Tiny orange frogs called pumpkin toadlets can’t hear their own calls.

Transcript

This is an adult Brachycephalus pitanga on a finger tip. Sandra Goutte

Adult pumpkin toadlets (Brachycephalus pitanga) fit on the tip of a finger. (Sandra Goutte)

BOB HIRSHON (host):

Pumpkin toadlets get a hearing. I’m Bob Hirshon and this is Science Update.

(Call of a pumpkin toadlet)

This cricket-like sound is the call of a tiny pumpkin toadlet from southern Brazil. Now, researchers write in Scientific Reports that the bright orange frog can’t hear its own voice.
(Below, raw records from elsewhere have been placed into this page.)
-- ==== Sys2Proof/Machine/Pcie.lean ====
section
/-! DEFINITION. The commands of the PCI Express ports (10): links, what hosts and owners do to the virtual hierarchy, link power,
margining, SPDM, lane groups. -/

namespace Sys2Proof.Machine

/-- A local slot with a partition, and one of its vDSPs. -/
def State.slotUsed (s : State) (k : Nat) : Bool := k < 16 && s.on PART_CTRL_VALID k
def isVdsp (n : Nat) : Bool := 1 ≤ n && n ≤ 31

/-! ## Ports and links -/

/-- PX_PORT_ENABLE (R137, R278). -/
def execPxPortEnable (p : Nat) (on : Bool) (s : State) : Res :=
  if 48 ≤ p then .next s else .next (if on then s.portOn p else s.portOff p)

/-- RESERVE_COMPLETE (R137). -/
def execReserveComplete (p : Nat) (s : State) : Res := .next ((s.collect.establish).initDone p)

/-- A width code of PX_PORT_STAT_p that fits a port formed `w` lanes wide. -/
def widthFits (code w : Nat) : Bool := 1 ≤ code && code ≤ 5 && 2 ^ (code - 1) ≤ w

/-- PCIE_LINK_UP (R84, R279): the link has trained in the port's role at a rate, width and mode that both ends support; it reaches
DL_Active once the port's reserves are whole. -/
def execPcieLinkUp (p rate width : Nat) (flit : Bool) (partner : List (Option Nat)) (s : State) : Res :=
  let ok : Bool := p < 48 && s.mayTrainPx p && !s.dlActive p && !(s.px p).waiting && widthFits width (s.formedWidth p) &&
    rate ≤ s.get PX_PORT_CFG_RATE_CAP p && (!flit || s.on PX_PORT_CFG_FLIT_EN p) && (flit || rate ≤ 4)
  if !ok then .next s
  else
    let s := ((s.set PX_PORT_STAT_RATE rate p).set PX_PORT_STAT_WIDTH width p).flag PX_PORT_STAT_FLIT flit p
    let s := s.updPx p fun x => { x with partner := partner, full := width }
    .next ((s.initFc p).settle)

/-- PCIE_LINK_DOWN (R105, R300): a surprise is logged and reported. -/
def execPcieLinkDown (p : Nat) (surprise : Bool) (s : State) : Res :=
  if 48 ≤ p || !(s.dlActive p || (s.px p).waiting) then .next s
  else
    let s := if surprise && s.dlActive p
      then (s.linkAer p aerSurprise).reportPort (s.pxUnit p) 2 p (0x3000 + aerSurprise)
      else s
    .next (((s.pcieDown p).trainPort p).settle)

/-- HOT_RESET_RECEIVE (R105): on the upstream link; the link goes down with it and trains again. -/
def execHotResetReceive (p : Nat) (s : State) : Res :=
  if s.role p != roleUp || !s.dlActive p then .next s else .next (((s.pcieDown p).trainPort p).settle)

/-! ## What hosts do to the virtual hierarchy -/

/-- VDSP_SECONDARY_BUS_WRITE (R95): VIRT_BUS stands at the function's node before the write completes. -/
def execVdspSecondaryBusWrite (k n v reqId tag : Nat) (s : State) : Res :=
  .next (if s.slotUsed k && isVdsp n then (s.cfgWrite k n cfgBus v reqId tag).settle else s)

/-- VIRTUAL_BAR_WRITE (R116). The completion carries the ID of the function. -/
def execVirtualBarWrite (k n off v reqId tag : Nat) (s : State) : Res :=
  if !(s.slotUsed k && isVdsp n && behindOff off) then .next s
  else
    let id := s.cfg k n cfgBus / 256 % 256 * 256
    .next ((s.behindWrite k n off v (.cfg (s.get PART_CTRL_PART_ID k) reqId tag id)).settle)

/-- BRIDGE_RANGE_WRITE (R117). -/
def execBridgeRangeWrite (k n off v reqId tag : Nat) (s : State) : Res :=
  .next (if s.slotUsed k && isVdsp n && 0x20 ≤ off && off ≤ 0x2C then (s.cfgWrite k n off v reqId tag).settle else s)

/-- HOST_FLR (R104): the configuration write that starts it has been forwarded to a function-bound function. -/
def execHostFlr (i : Nat) (s : State) : Res :=
  if !s.liveInst i || s.on PART_FN_A_BIND i then .next s
  else .next (((s.flrAdvance i).emit (.flr (s.get PART_FN_A_PORT i) (s.get PART_FN_A_PHYS_RID i))).settle)

/-- SECONDARY_BUS_RESET (R289). -/
def execSecondaryBusReset (k n : Nat) (s : State) : Res :=
  .next (if s.slotUsed k && isVdsp n then ((s.cfgSet k n 0x3C 22 true).askPort k n opSbr 0).settle else s)

/-- LINK_DISABLE (R289): of a port-bound vDSP; it has no effect on another. -/
def execLinkDisable (k n : Nat) (on : Bool) (s : State) : Res :=
  .next (if s.slotUsed k && isVdsp n then ((s.cfgSet k n cfgLinkCtl 4 on).askPort k n opDisable (if on then 1 else 0)).settle else s)

/-- RETRAIN_LINK_BIT (R289). -/
def execRetrainLinkBit (k n : Nat) (s : State) : Res :=
  .next (if s.slotUsed k && isVdsp n then (s.askPort k n opRetrain 0).settle else s)

/-- POWER_CONTROLLER_CONTROL (R296). -/
def execPowerControllerControl (k n : Nat) (off : Bool) (s : State) : Res :=
  .next (if s.slotUsed k && isVdsp n then (s.pccWrite k n off).settle else s)

/-- DPC_TRIGGER_STATUS_CLEAR (R298, R299). -/
def execDpcTriggerStatusClear (k n : Nat) (s : State) : Res :=
  .next (if s.slotUsed k && isVdsp n then (s.dpcClear k n).settle else s)

/-- DPC_SOFTWARE_TRIGGER (R298, R299). -/
def execDpcSoftwareTrigger (k n : Nat) (s : State) : Res :=
  .next (if s.slotUsed k && isVdsp n then (s.dpcSoft k n).settle else s)

/-- MANAGEMENT_ENDPOINT_FLR (R291). -/
def execManagementEndpointFlr (k : Nat) (s : State) : Res := .next (if s.slotUsed k then (s.epFlr k).settle else s)

/-- MEMORY_SPACE_ENABLE (R291): the write completes when every node has the map. -/
def execMemorySpaceEnable (k : Nat) (on : Bool) (reqId tag : Nat) (s : State) : Res :=
  .next (if s.slotUsed k then (s.epMse k on (s.cfgAck k fnMgmt reqId tag)).settle else s)

/-- BUS_MASTER_ENABLE (R291). -/
def execBusMasterEnable (k : Nat) (on : Bool) (s : State) : Res := .next (if s.slotUsed k then s.epBme k on else s)

/-! ## Messages of power management (R285) -/

/-- A broadcast message of a host goes to each port-bound port of its partition, wherever it is. -/
def State.broadcast (s : State) (k : Nat) (t : Tlp) : State :=
  let part := s.get PART_CTRL_PART_ID k
  (List.range 32).foldl (init := s) fun s n =>
    match s.bind k n with
    | some b =>
      if b.kind != 2 then s
      else (s.raiseRec (s.recFor part { node := b.node, port := b.port, inst := some b.inst } .p 0 false t) none 0 none none 0).2
    | none => s

/-- A PME_Turn_Off of a slot's host goes to its port-bound ports, whose answers, or 10 ms, end it. -/
def State.pmeTurnOff (s : State) (k : Nat) : State :=
  let ns := (List.range 32).filter fun n => (s.bind k n).any fun b => b.kind == 2
  let s := s.broadcast k { kind := .msg, msgCode := 0x19, msgRoute := 3, hdrBytes := 16 }
  if ns.isEmpty then s.pmeAnswer k
  else { s with pcie.pme := Tab.put none s.pcie.pme k (some ns) }.start (.pme k) 10000000

/-- PME_TURN_OFF_RECEIVE (R285). -/
def execPmeTurnOffReceive (p : Nat) (s : State) : Res :=
  match s.slotOfPort p with
  | none => .next s
  | some k => .next (if s.role p != roleUp || !s.dlActive p then s else s.pmeTurnOff k)

/-- PME_TO_ACK_TIMEOUT (R285). -/
def execPmeToAckTimeout (k : Nat) (s : State) : Res :=
  match s.expire (.pme k) with
  | none => .next s
  | some s => .next ({ s with pcie.pme := Tab.put none s.pcie.pme k none }.pmeAnswer k)

/-! ## Link power (R292) -/

/-- Nothing is queued or in flight on a port. -/
def State.pxIdle (s : State) (p : Nat) : Bool :=
  (s.px p).sending.isNone && !(s.sc.acksDue.any fun a => a.port == p) &&
    !(s.sc.pkts.any fun k => (k.egress == p && !k.gone) || (k.inPort == some p && !k.complete))

/-- L1_IDLE_EXPIRY (R292). -/
def execL1IdleExpiry (p : Nat) (s : State) : Res :=
  let x := s.px p
  if s.dlActive p && x.l1Enabled && !s.on PX_PWR_NO_LP p && s.get PX_PORT_STAT_PM p == 0 && s.pxIdle p then
    let s := { s with now := max s.now (x.lastTlp + s.get PX_PWR_L1_IDLE p * 1000) }
    .next (((s.set PX_PORT_STAT_PM 1 p).evtPort p 13).emit (.enterL1 p))
  else .next s

/-- L0P_NARROW (R292): both directions have stayed below L0P_LOW for 100 µs. A minimum wider than the port is its full width. -/
def execL0pNarrow (p : Nat) (s : State) : Res :=
  let w := s.get PX_PWR_L0P_MIN p + 2
  if s.dlActive p && 8 ≤ s.formedWidth p && s.on PX_PORT_STAT_FLIT p && s.on PX_PWR_L0P_AUTO p && !s.on PX_PWR_NO_LP p &&
      w < s.get PX_PORT_STAT_WIDTH p then
    .next ((((s.set PX_PORT_STAT_WIDTH w p).set PX_PORT_STAT_L0P 1 p).bwChanged p).evtPort p 14 |>.emit (.l0p p (2 ^ (w - 1))))
  else .next s

/-- L0P_WIDEN (R292): one direction has exceeded 50 % over 10 µs, or more than 16 KiB is queued. -/
def execL0pWiden (p : Nat) (s : State) : Res :=
  if s.dlActive p && s.on PX_PORT_STAT_L0P p then
    let w := (s.px p).full
    .next ((((s.set PX_PORT_STAT_WIDTH w p).set PX_PORT_STAT_L0P 0 p).bwChanged p).evtPort p 14 |>.emit (.l0p p (2 ^ (w - 1))))
  else .next s

/-! ## Margining (R293) -/

/-- What the switch's receivers report of themselves (Table 10.9), by the payload that asks (PRESUMED: the codes of the Base
Specification): the sample count, which the table does not give, is none. -/
def marginReport (width payload : Nat) : Option Nat :=
  match payload with
  | 0x88 => some 0x1F
  | 0x89 => some 64
  | 0x8A => some 32
  | 0x8B => some 40
  | 0x8C => some 30
  | 0x8D => some 63
  | 0x8E => some 63
  | 0x90 => some (width - 1)
  | _ => none

/-- The answer of one of the switch's receivers: a report, the settings, or a step, at which the errors counted are a free value. -/
def State.marginAnswer (s : State) (p lane command payload : Nat) : Nat × State :=
  let limit := Tab.get 4 (s.px p).marginLimit lane
  let w := laneCount (s.get PX_PORT_STAT_WIDTH p)
  if command = 1 then
    match marginReport w payload with
    | some v => (v, s)
    | none => let f := s.fresh; (f.1 % 256, f.2)
  else if command = 2 then
    if 0xC0 ≤ payload then (payload, s.updPx p fun x => { x with marginLimit := Tab.put 4 x.marginLimit lane (payload % 64) })
    else (payload, s)
  else if command = 3 || command = 4 then
    let steps := if command = 3 then payload % 64 else payload % 128
    if (if command = 3 then 32 else 64) < steps then (0xC0, s)
    else
      let f := s.fresh
      let e := f.1 % 64
      (if limit ≤ e then e else 0x80 + e, f.2)
  else (payload, s)

/-- MARGIN_COMMAND (R293): receiver 1 of a downstream link and receiver 6 of an upstream one are the switch's (PRESUMED: the
numbers of the Base Specification); a command to another is carried on the link. -/
def execMarginCommand (p lane receiver command payload : Nat) (s : State) : Res :=
  if !(p < 48 && s.dlActive p && lane < laneCount (s.get PX_PORT_STAT_WIDTH p)) then .next s
  else if receiver = (if s.role p = roleUp then 6 else 1) then
    let a := s.marginAnswer p lane command payload
    .next (a.2.emit (.marginAnswer p lane a.1))
  else .next (s.emit (.marginCarry p lane receiver command payload))

/-! ## SPDM (R301) -/

/-- Response code of a request, the state of the negotiation it needs and the one it leaves (PRESUMED: the codes and the order of
SPDM 1.2). -/
def spdmRsp : Nat → Option (Nat × Nat × Option Nat)
  | 0x84 => some (0x04, 0, some 1)
  | 0xE1 => some (0x61, 1, some 2)
  | 0xE3 => some (0x63, 2, some 3)
  | 0x81 => some (0x01, 3, none)
  | 0x82 => some (0x02, 3, none)
  | 0x83 => some (0x03, 3, none)
  | 0xE0 => some (0x60, 3, none)
  | _ => none

/-- SPDM_REQUEST (R301): Busy during an activation; a request out of order or not supported is answered ERROR. Measurements
name the running image. -/
def execSpdmRequest (k code : Nat) (s : State) : Res :=
  if !s.slotUsed k then .next s
  else
    let part := s.get PART_CTRL_PART_ID k
    let st := Tab.get 0 s.pcie.spdm k
    let error (n : Nat) : Res := .next (s.emit (.doe part 0x7F [n]))
    if s.img.act.isSome then error 3
    else match spdmRsp code with
      | none => error 7
      | some (r, need, next) =>
        if st < need then error 4
        else
          let s := match next with
            | some n => { s with pcie.spdm := Tab.put 0 s.pcie.spdm k n }
            | none => s
          let c := if code = 0xE0 then [s.img.slot, s.img.hdr.version]
            else if code = 0x81 || code = 0x82 then (if s.ownerChain.isEmpty then [0] else [0, 1]) else []
          .next (s.emit (.doe part r c))

/-! ## Lane groups (R275 to R277, R286) -/

/-- No port formed in a group is enabled. -/
def State.groupIdle (s : State) (g : Nat) : Bool := (s.formedOf g).all fun x => !s.portEnabled x.1

/-- Every formed port of the node has a number of its own. -/
def State.numbersOk (s : State) : Bool := !hasDup (s.formed.map fun x => x.1)

/-- PX_BIF_WRITE (R275, R276, R277). -/
def execPxBifWrite (g v : Nat) (s : State) : Res :=
  if 9 ≤ g || !s.groupIdle g then .next s
  else
    let s := if v.testBit 6 then s.set PX_BIF_ERR 0 g else s
    let h0 := v % 8
    let h1 := if g = 8 then 0 else v / 8 % 8
    let s' := (s.set PX_BIF_H0 h0 g).set PX_BIF_H1 h1 g
    if bifOk g h0 h1 && s'.numbersOk then .next s'.pllCheck else .next (s.set PX_BIF_ERR 1 g)

/-- PX_PMAP_WRITE (R276, R277). -/
def execPxPmapWrite (g v : Nat) (s : State) : Res :=
  if 8 ≤ g || !s.groupIdle g then .next s
  else
    let s' := (List.range 5).foldl (fun s j => s.write (pmapFld j) (v / 64 ^ j) g) s
    if s'.numbersOk then .next s'.pllCheck else .next (s.set PX_BIF_ERR 1 g)

/-- PX_DUAL_WRITE (R286): each bit whose port is disabled in both modes. A plane that loses a fabric port does not join. -/
def execPxDualWrite (v : Nat) (s : State) : Res :=
  let s := (List.range 4).foldl (init := s) fun s n =>
    if s.portEnabled (44 + n) then s
    else s.set PX_DUAL_FABRIC (setBit (s.get PX_DUAL_FABRIC) n (v.testBit n))
  let lost (s : State) (pl : Plane) : Bool := !(s.fabricMode (fabPort pl .east) && s.fabricMode (fabPort pl .west))
  let s := if lost s .a then s.enableCleared .a else s
  let s := if lost s .b then s.enableCleared .b else s
  .next s.pllCheck

end Sys2Proof.Machine
end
Herpetologist Sandra Goutte says the males call frequently, likely impressing females by visually inflating their air sacs. While at the University of Campinas, Goutte and her colleagues found that the toadlets don’t respond when played recordings of their own calls.

SANDRA GOUTTE (University of Campinas, Brazil):

And that’s when we found that the organ responsible for high frequency hearing, the inner ear itself, was vestigial.

HIRSHON:

She says the highly poisonous amphibian hangs out in broad daylight, unafraid of predators, but probably evolved from a shyer, less toxic species with a functional inner ear. I’m Bob Hirshon, for AAAS, the science society.